Per rendersene conto, basta leggere il pensiero di uno dei campioni bioeticisti della cultura della morte, T.H. Engelhardt, il quale dichiara in un intervento apparso su Il Sole 24 Ore del 16 aprile 1999 (QUI):
I diritti di non interferenza possono trovare attuazione anche in assenza di convergenze non puramente formali su una nozione di bene. Basta il riconoscimento che, quando ci incontriamo come stranieri morali, noi possiamo derivare una comune autorità morale dal consenso, anche se non riusciamo a metterci d'accordo su come derivarla da Dio o dalla ragione.
Ed uno dei “consensi” riportati nel suo manuale di bioetica è il seguente:
Non tutti gli esseri umani sono persone. I feti, gli infanti, i ritardati mentali gravi e coloro che sono in coma senza speranza costituiscono esempi di non-persone umane. Tali entità sono membri della specie umana, ma non persone autonome e quindi degne di tutela [tratto da Manuale di bioetica, cit., p.126].
Ma ce ne sono altri, sempre dello stesso tenore. Leggete un po’ queste dichiarazioni di Peter Singer, altro “luminare” della bioetica laica.
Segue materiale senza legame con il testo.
-- ==== Sys2Proof/Laws/KeepsSheep.lean ====
section
/-! SUPPORT. What the Sheepdog's instructions, the Kennel's network interface, its store and its sensors keep. -/

namespace Sys2Proof.Machine

/-! ### The Sheepdog -/

@[simp] theorem State.deep_sheepFault (s : State) (f : SFault) : (s.sheepFault f).deep = s.deep := by
  unfold State.sheepFault
  dsimp only
  rw [State.deep_knlEvent, State.deep_kst, State.deep_updSheep]
  dsimp only
theorem keeps_sheepRestart (s : State) : Keeps s s.sheepRestart := by
  unfold State.sheepRestart
  split
  · exact keeps_startSheep s _
  · exact Keeps.refl s
@[simp] theorem State.deep_watchdog (s : State) : s.watchdog.deep = s.deep := by
  simp [State.watchdog]
@[simp] theorem State.deep_nextAt (s : State) (pc : BitVec 12) : (s.nextAt pc).deep = s.deep := by
  unfold State.nextAt
  rw [State.deep_updSheep]
  rw [Sheep.fetch_g]
@[simp] theorem State.deep_nextPc (s : State) : s.nextPc.deep = s.deep := State.deep_nextAt s _
/-- A change of the Sheepdog and then the next instruction. -/
theorem State.deep_putNext (s : State) (f : Sheep → Sheep) (h : (f s.kn.sheep).g[0] = s.kn.sheep.g[0]) :
    (s.updSheep f).nextPc.deep = s.deep := by
  rw [State.deep_nextPc, State.deep_updSheep _ _ h]
theorem State.deep_instr (s : State) (enc : BitVec 36) (bad : Option SFault) (f : State → State) (h : (f s).deep = s.deep) :
    (s.instr enc bad f).deep = s.deep := by
  unfold State.instr
  split
  · split
    · simp
    · exact h
  · rfl
@[simp] theorem State.deep_instrReg (s : State) (enc : BitVec 36) (bad : Option SFault) (d : GReg) (v : Sheep → W32) :
    (s.instrReg enc bad d v).deep = s.deep :=
  State.deep_instr _ _ _ _ (State.deep_putNext _ _ (by simp))
@[simp] theorem State.deep_sheepTick (s : State) : s.sheepTick.deep = s.deep := by
  simp [State.sheepTick]
theorem Sheep.dread_g {h h' : Sheep} {i : Nat} {v : Word} (e : h.dread i = some (h', v)) : h'.g = h.g := by
  unfold Sheep.dread at e
  split at e
  all_goals first
    | (cases e; rfl)
    | cases e
@[simp] theorem State.deep_load (s : State) (d : GReg) (a : Nat) : (s.load d a).deep = s.deep := by
  unfold State.load
  dsimp only
  split
  · split
    · simp
    · rename_i h v e
      exact State.deep_putNext _ _ (by rw [Sheep.put_zero]; simp [Sheep.dread_g e])
  · split
    · exact State.deep_putNext _ _ (by simp)
    · split
      · rw [State.deep_putNext]
        · exact State.deep_ite (State.deep_updKn _ _ rfl) rfl
        · simp
      · simp
@[simp] theorem State.deep_store (s : State) (d : GReg) (a : Nat) : (s.store d a).deep = s.deep := by
  unfold State.store
  dsimp only
  split
  · split
    · simp
    · rename_i h v e
      exact State.deep_putNext _ _ (by simp [Sheep.dread_g e])
  · split
    · rw [State.deep_nextPc, State.deep_updKn]
      rfl
    · simp
@[simp] theorem State.deep_storeProg (s : State) (d a : GReg) (imm : BitVec 19) : (s.storeProg d a imm).deep = s.deep := by
  unfold State.storeProg
  dsimp only
  rw [State.deep_updSheep, State.deep_nextPc]
  rfl
@[simp] theorem State.deep_sampleOp (s : State) (d : GReg) (imm : BitVec 19) : (s.sampleOp d imm).deep = s.deep := by
  unfold State.sampleOp
  dsimp only
  rw [State.deep_putNext]
  simp
@[simp] theorem State.deep_grantTo (s : State) (n v : Nat) : (s.grantTo n v).1.deep = s.deep := by
  unfold State.grantTo
  split <;> simp
@[simp] theorem State.deep_power (s : State) (n want : Nat) : (s.power n want).1.deep = s.deep := by
  unfold State.power
  dsimp only
  split
  · rfl
  · split
    all_goals first
      | rfl
      | (split <;> simp; done)
      | (simp; done)
@[simp] theorem State.deep_ceiling (s : State) (n mhz : Nat) : (s.ceiling n mhz).1.deep = s.deep := by
  unfold State.ceiling
  split
  · exact State.deep_updCtl _ _ rfl
  · rfl
@[simp] theorem State.deep_withStatus (d : GReg) (r : State × W32) : (withStatus d r).deep = r.1.deep :=
  State.deep_putNext _ _ (by simp)
@[simp] theorem State.deep_sheepBark (s : State) (src : Nat) (v : W32) : (s.sheepBark src v).deep = s.deep := by
  simp [State.sheepBark]
@[simp] theorem State.deep_kstOp (s : State) (a : GReg) (dest : KDest) (typ : BitVec 8) : (s.kstOp a dest typ).deep = s.deep := by
  unfold State.kstOp
  dsimp only
  rw [State.deep_nextPc, State.deep_updKn]
  simp
@[simp] theorem State.deep_haltHere (s : State) (b : Bool) : (s.haltHere b).deep = s.deep := by
  unfold State.haltHere
  split
  · exact State.deep_updSheep _ _ rfl
  · rfl
@[simp] theorem State.deep_endWait (s : State) (w : WaitOp) (b : Nat) : (s.endWait w b).deep = s.deep := by
  unfold State.endWait
  rw [State.deep_haltHere]
  exact State.deep_putNext _ _ (Sheep.put_zero _ _ _)
@[simp] theorem State.deep_beginWait (s : State) (w : WaitOp) : (s.beginWait w).deep = s.deep := by
  unfold State.beginWait
  split
  · simp
  · exact State.deep_updSheep _ _ rfl
@[simp] theorem State.deep_waitOver (s : State) : s.waitOver.deep = s.deep := by
  unfold State.waitOver
  try dsimp only
  repeat' split
  all_goals simp
/-- The end of a REG. -/
@[simp] theorem State.deep_regDone (s : State) (r : RpRsp) : (s.regDone r).deep = s.deep := by
  unfold State.regDone
  split
  · rfl
  · rename_i op _
    dsimp only
    rw [State.deep_haltHere, State.deep_putNext]
    rw [Sheep.put_zero]
    show (if op.wr = true then s.kn.sheep else s.kn.sheep.putPair op.d r.data).g[0] = _
    split
    · rfl
    · exact Sheep.putPair_zero _ _ _
/-- REG may end in an access of any register. -/
theorem keeps_regOp (s : State) (d a b : GReg) (wr : Bool) : Keeps s (s.regOp d a b wr) := by
  unfold State.regOp
  dsimp only
  split
  · exact Keeps.ofDeep (State.deep_sheepFault _ _)
  · generalize acc8 wr _ 0 (s.kn.sheep.pair d) = acc
    split
    · exact Keeps.ofDeep (by rw [State.deep_takenBy, State.deep_updSheep _ _ rfl])
    · generalize s.kn.sheep.regWait.getD _ = op
      have k := Keeps.updSheep s (fun h => { h with regWait := some op }) (fun h => h)
      generalize (s.updSheep fun h => { h with regWait := some op }) = t at k ⊢
      have k := k.trans ((keeps_access t .sheep acc).trans (keeps_keepRsp _ (src := .sheep) (by simp) (t.access .sheep acc).2.1 (t.access .sheep acc).2.2))
      generalize ((t.access .sheep acc).1.keepRsp .sheep (t.access .sheep acc).2.1 (t.access .sheep acc).2.2) = u at k ⊢
      have k : Keeps s (u.updRp fun p => { p with taken := none }) := k.thenDeep rfl
      split
      · exact k.thenDeep (State.deep_regDone _ _)
      · exact k
/-! ### What waits goes on -/

theorem keeps_regPoll (s : State) : Keeps s s.regPoll := by
  unfold State.regPoll
  split
  · exact Keeps.ite (keeps_regOp _ _ _ _ _) (Keeps.refl s)
  · exact Keeps.ite (Keeps.ofDeep rfl) (Keeps.refl s)
theorem keeps_takenPoll (s : State) : Keeps s s.takenPoll := by
  unfold State.takenPoll
  split
  · exact keeps_regPoll s
  · exact keeps_dbgPoll s
  · exact Keeps.refl s
theorem keeps_payOwed (s : State) : Keeps s s.payOwed := by
  unfold State.payOwed
  split
  · exact Keeps.refl s
  · split
    · exact Keeps.refl s
    · dsimp only
      have k (l) : Keeps s (s.updRp fun p => { p with owed := none, rsp := l }) :=
        ⟨rfl, rfl, id, id, by simp [RegPort.outstanding, State.updRp, State.updCtl]⟩
      exact Keeps.ite ((k _).thenDeep (State.deep_regDone _ _)) (k _)
/-- Whatever waited goes on. -/
theorem pkeeps_release (s : State) : PKeeps s s.release := by
  unfold State.release
  split
  · exact PKeeps.refl s
  · exact ((((keeps_payOwed s).trans (keeps_takenPoll _)).port.trans (pkeeps_drainHeld _)).trans (keeps_regPoll _).port).trans (keeps_dbgPoll _).port

/-! ### The rest -/

theorem keeps_instr (s : State) (enc : BitVec 36) (bad : Option SFault) (f : State → State) (h : Keeps s (f s)) :
    Keeps s (s.instr enc bad f) := by
  unfold State.instr
  split
  · split
    · exact Keeps.ofDeep (State.deep_sheepFault _ _)
    · exact h
  · exact Keeps.refl s
@[simp] theorem State.deep_romEpoch (s : State) : s.romEpoch.deep = s.deep := by
  unfold State.romEpoch
  dsimp only
  have grants : ∀ (l : List Nat) (v : Nat) (s : State), (l.foldl (fun s n => (s.grantTo n v).1) s).deep = s.deep :=
    fun l v s => State.deep_foldl _ (fun s n => State.deep_grantTo s n v) l s
  have barks : ∀ (l : List Nat) (s : State), (l.foldl (fun s i => s.sheepBark 2 (BitVec.ofNat 32 i)) s).deep = s.deep :=
    fun l s => State.deep_foldl _ (fun s n => State.deep_sheepBark s 2 _) l s
  split
  · split
    · rw [barks, State.deep_updSheep, State.deep_updCtl, grants] <;> dsimp only
    · apply State.deep_ite
      · rw [State.deep_sheepBark]
        apply State.deep_ite
        · rw [State.deep_sheepBark, State.deep_updSheep, barks, State.deep_updSheep, State.deep_updCtl, grants] <;> dsimp only
        · rw [State.deep_updSheep, barks, State.deep_updSheep, State.deep_updCtl, grants] <;> dsimp only
      · apply State.deep_ite
        · rw [State.deep_sheepBark, State.deep_updSheep, barks, State.deep_updSheep, State.deep_updCtl, grants] <;> dsimp only
        · rw [State.deep_updSheep, barks, State.deep_updSheep, State.deep_updCtl, grants] <;> dsimp only
  · rfl
@[simp] theorem State.deep_kennelTokens (s : State) : s.kennelTokens.deep = s.deep := by
  unfold State.kennelTokens
  exact State.deep_foldl _ (fun s a => by simp) _ _
@[simp] theorem State.deep_epochBoundary (s : State) : s.epochBoundary.deep = s.deep := by
  unfold State.epochBoundary
  dsimp only
  split
  · rfl
  · rw [State.deep_romEpoch, State.deep_updSheep]
    · have h (t : State) : (if t.kn.on = true then t.kennelTokens else t).deep = t.deep := by
        split <;> simp
      rw [h, State.deep_onAll, State.deep_mapSlices, State.deep_updCtl]
      dsimp only
    · dsimp only

end Sys2Proof.Machine
end

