-- ==== Sys2Proof/Laws/Port.lean ====
section
/-! SUPPORT. What an access of 4 or 8 bytes does at a free register port. -/

namespace Sys2Proof.Machine

/-- No SLC register is concerned, or its slice is not changing its power state. -/
theorem State.mustHold_free {s : State} {a : RegAcc} (h : s.portFree) (hm : s.sliceMoving a = false) : s.mustHold a = false := by
  obtain ⟨-, h2, h3, -, -, h5, -⟩ := h
  simp [State.mustHold, State.decoderOff, h2, h3, h5, hm]

/-- An access that arrives at a free register port is performed. -/
theorem State.portAccess_perform {s : State} {a : RegAcc} (h : s.portFree) (hm : s.sliceMoving a = false) :
    s.portAccess a = s.perform { acc := a } := by
  have hh := State.mustHold_free h hm
  obtain ⟨h1, -, -, -, h4, -, h6⟩ := h
  unfold State.portAccess State.portTake
  rw [if_neg (by simp [h1]), if_neg (by simp [h4, h6, hh])]

/-- A performed access whose response is not owed. -/
theorem State.portAccess_free {s : State} {a : RegAcc} (h : s.portFree) (hm : s.sliceMoving a = false)
    (ho : (s.access .port a).2.2 = []) :
    s.portAccess a = (s.access .port a).1.responded (s.access .port a).2.1 := by
  rw [State.portAccess_perform h hm]
  unfold State.perform State.keepRsp State.responded
  simp [ho]

/-- A refused access. -/
theorem State.portAccess_refused {s : State} {a : RegAcc} {c : Nat} (h : s.portFree) (hm : s.sliceMoving a = false)
    (ha : s.access .port a = s.refused .port a c) : s.portAccess a = (s.refuse .port a c).responded (errRsp a) := by
  rw [State.portAccess_free h hm (by rw [ha]; rfl), ha]
  rfl

/-- An aligned 8-byte write through the normal window, as the decoder sees it while no cold reset is held. -/
theorem State.access_write8 {s : State} {src : AccSrc} {off : Nat} {tag : BitVec 8} {v : Word} (hc : s.pins.coldRst = false)
    (h8 : off % 8 = 0) (hl : off < 0x80000) :
    s.access src (acc8 true off tag v) =
      match s.half src false true off (BitVec.allOnes 64) v with
      | .error c => s.refused src (acc8 true off tag v) c
      | .ok (u, x) => (u, { tag := tag, err := false, data := x }, s.awaitsOf off v) := by
  have e : (BitVec.ofNat 20 off).toNat = off := by simp; omega
  unfold State.access
  have e2 : accReach (acc8 true off tag v) = BitVec.allOnes 64 := by rfl
  simp only [e2]
  simp [acc8, accBadSize, h8, hc]
  rw [Nat.mod_eq_of_lt (show off < 1048576 by omega), Nat.mod_eq_of_lt (show off < 524288 by omega)]
  rw [if_neg (by omega), show decide (524288 ≤ off) = false by simp; omega]
  try (cases s.half src false true off (BitVec.allOnes 64) v <;> rfl)

end Sys2Proof.Machine
end

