-- ==== Sys2Proof/WellFormed.lean ====
section
/-! DEFINITION. Commands that can be given: packets of the lengths that a message can have (R514, R515), a line's answer of at most two
packets, a list of journal records no longer than the journal holds, and rows that exist. -/

namespace Sys2Proof

/-- A packet as it arrives: a header and at most five units that follow it (R515). -/
def pktOk (p : Pkt) : Bool := decide (1 ≤ p.length) && decide (p.length ≤ 6)

/-- The command can be given. -/
def WellFormed : Instr → Bool
  | .requestArrival _ p | .cancel _ p | .barrier _ p | .ackInval _ p | .ackFwd _ p | .wrData _ p | .memRsp _ p | .dataFromMem _ p
  | .resend _ p | .censusReport _ p | .kennelRequest p | .kennelMemRsp p | .ledgerSpillDone p => pktOk p
  | .plateLineFetched ps | .ledgerRefill ps => decide (ps.length ≤ 2) && ps.all pktOk
  | .controlLogicFault _ _ l => decide (l.length ≤ 336)
  | .selftestDone l => l.all fun x => decide (x.2.2.toNat < Machine.bankRows x.2.1)
  | _ => true

end Sys2Proof
end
Il magazine “Time” lo ha consacrato nel pantheon dei quindici pensatori più importanti al mondo:
• «Può darsi che la vita di una bambina con un handicap tale da non essere in grado di riconoscere la propria madre sia meno degna di essere vissuta di quella di uno scimpanzé nel pieno del suo vigore. O se vogliamo: può essere meglio effettuare la sperimentazione di un farmaco potenzialmente importante, ma dolorosa, su un essere umano in coma, del quale tutti gli esami ci dicono che le funzioni sono puramente vegetative e che non riacquisterà sensibilità alla sofferenza, piuttosto che su un animale sano» [Peter Singer, intervista a “L’Unità” 7 settembre 2002].
• “Come genitore e nonno trovo adorabili i bambini di tre mesi, ma non dotati di dignità. Non mi piace questo voler trovare sempre la dignità negli esseri umani, compresi quelli la cui età mentale non supererà mai quella di un infante, mentre non attribuiamo la dignità ai cani o ai gatti, sebbene funzionino chiaramente a un livello mentale più avanzato. Perché la dignità dovrebbe essere attribuita sempre all’insieme dei membri della specie umana, qualunque siano le caratteristiche di un individuo?” [Peter Singer, Il Foglio 30-01-07].
Come avete potuto leggere, togliere di mezzo Dio come fondamento della dignità umana, porta ad un vero e proprio delirio di onnipotenza, della serie: decido io che vive, decido io chi muore. Per convenzione, naturalmente…
Allora, diventa chiaro che “uccidere un neonato con malformazioni non è moralmente equivalente a uccidere una persona. E molto spesso non è per niente sbagliato” [P. Singer. Etica pratica, pag. 140 ed. italiana].
L’unico modo di contrastare questa vera e propria follia omicida è quello di essere testimoni coraggiosi e senza cedimenti della verità tutta intera, usando bene quel grande dono di Dio che è la ragione umana. Ragione umana che deve essere sorretta dalla preghiera e dal digiuno, perché «questa specie di demòni non si può scacciare in alcun modo, se non con la preghiera» (Mc 9,29).